Unified End-to-End V2X Cooperative Autonomous Driving
Zhiwei Li, Bozhen Zhang, Lei Yang, Tianyu Shen, Nuo Xu, Ruosen Hao, Weiting Li, Tao Yan, Huaping Liu
TL;DR
This work tackles the gap that end-to-end V2X driving has often prioritized perception accuracy over accident prediction. It introduces UniE2EV2X, a unified end-to-end framework that fuses vehicle and infrastructure data through a Temporal BEV-based cooperative feature encoder and an integrated perception, motion, and accident-prediction module, all powered by deformable attention. Key contributions include (i) a V2X cooperative feature encoding pipeline with spatial BEV mapping and temporal cascading fusion, (ii) a unified end-to-end architecture for detection, tracking, motion prediction, and accident prediction, and (iii) validation on the DeepAccident dataset showing improved accident prediction and end-to-end perception performance. The approach holds practical significance for safer autonomous driving by leveraging V2X cooperation to enhance situational awareness and predictive safety assessments in complex traffic scenarios.
Abstract
V2X cooperation, through the integration of sensor data from both vehicles and infrastructure, is considered a pivotal approach to advancing autonomous driving technology. Current research primarily focuses on enhancing perception accuracy, often overlooking the systematic improvement of accident prediction accuracy through end-to-end learning, leading to insufficient attention to the safety issues of autonomous driving.

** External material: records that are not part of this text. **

theorem keeps_decideGroup {a d : Dev} (h : a.Keeps d) (x1 : RxPending) (x2 : List (Nat × RxRecord × RxMac)) : a.Keeps (decideGroup d x1 x2) := by
  unfold decideGroup
  try dsimp only
  repeat' (first | with_reducible assumption | intro _ | with_reducible apply keeps_dropMulti | with_reducible apply keeps_dropRecord | with_reducible apply keeps_endRecord | with_reducible apply keeps_maybeAck | with_reducible apply keeps_assocRequest | with_reducible apply keeps_violate | with_reducible apply keeps_lookupSource | with_reducible apply keeps_meshUnowned | with_reducible apply keeps_unknownSource | with_reducible apply keeps_hitNode | with_reducible apply keeps_macCommand | with_reducible apply keeps_bump | with_reducible apply keeps_lowerHop | with_reducible apply keeps_startCcm | with_reducible apply keeps_foldl | with_reducible apply keeps_getD | with_reducible apply keeps_ite | with_reducible apply keeps_ite_fst | with_reducible apply keeps_ite_snd | split | simp only [keeps_mk] | with_reducible refine keeps_snd ‹_› ?_)

theorem keeps_nbrBeacon {a d : Dev} (h : a.Keeps d) (x1 : Nat) (x2 : RxMac) (x3 : RxRecord) : a.Keeps (nbrBeacon d x1 x2 x3) := by
  unfold nbrBeacon
  try dsimp only
  repeat' (first | with_reducible assumption | intro _ | with_reducible apply keeps_requestKey | with_reducible apply keeps_raise | with_reducible apply keeps_setNbr | with_reducible apply keeps_foldl | with_reducible apply keeps_ite | split | simp only [keeps_mk])

theorem keeps_beaconRx {a d : Dev} (h : a.Keeps d) (x1 : Nat) (x2 : RxMac) (x3 : RxRecord) : a.Keeps (beaconRx d x1 x2 x3) := by
  unfold beaconRx
  try dsimp only
  repeat' (first | with_reducible assumption | with_reducible apply keeps_nbrBeacon | with_reducible apply keeps_bump | with_reducible apply keeps_setNbr | with_reducible apply keeps_ite | split | simp only [keeps_mk])

theorem keeps_ackRx {a d : Dev} (h : a.Keeps d) (x1 : Nat) (x2 : RxMac) (x3 : RxRecord) : a.Keeps (ackRx d x1 x2 x3) := by
  unfold ackRx
  try dsimp only
  repeat' (first | with_reducible assumption | with_reducible apply keeps_frameDone | with_reducible apply keeps_ite | split | simp only [keeps_mk])

theorem keeps_early {a d : Dev} (h : a.Keeps d) (x1 : Nat) (x2 : RxMac) : ∀ y, (early d x1 x2) = .error y → a.Keeps y := by
  intro y e
  unfold early at e
  try dsimp only at e
  repeat' split at e
  all_goals first | contradiction | (cases e)
  all_goals try dsimp only
  all_goals repeat' (first | with_reducible assumption | with_reducible apply keeps_violate | with_reducible apply keeps_bump | with_reducible apply keeps_ite | split | simp only [keeps_mk])

theorem keeps_joinGroup {a d : Dev} (h : a.Keeps d) (x1 : Nat) (x2 : Nat) (x3 : RxRecord) (x4 : RxMac) : a.Keeps (joinGroup d x1 x2 x3 x4) := by
  unfold joinGroup
  try dsimp only
  repeat' (first | with_reducible assumption | split | simp only [keeps_mk])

To address this challenge, this paper introduces the UniE2EV2X framework, a V2X-integrated end-to-end autonomous driving system that consolidates key driving modules within a unified network. The framework employs a deformable attention-based data fusion strategy, effectively facilitating cooperation between vehicles and infrastructure. The main advantages include: 1) significantly enhancing agents' perception and motion prediction capabilities, thereby improving the accuracy of accident predictions; 2) ensuring high reliability in the data fusion process; 3) superior end-to-end perception compared to modular approaches. Furthermore, We implement the UniE2EV2X framework on the challenging DeepAccident, a simulation dataset designed for V2X cooperative driving.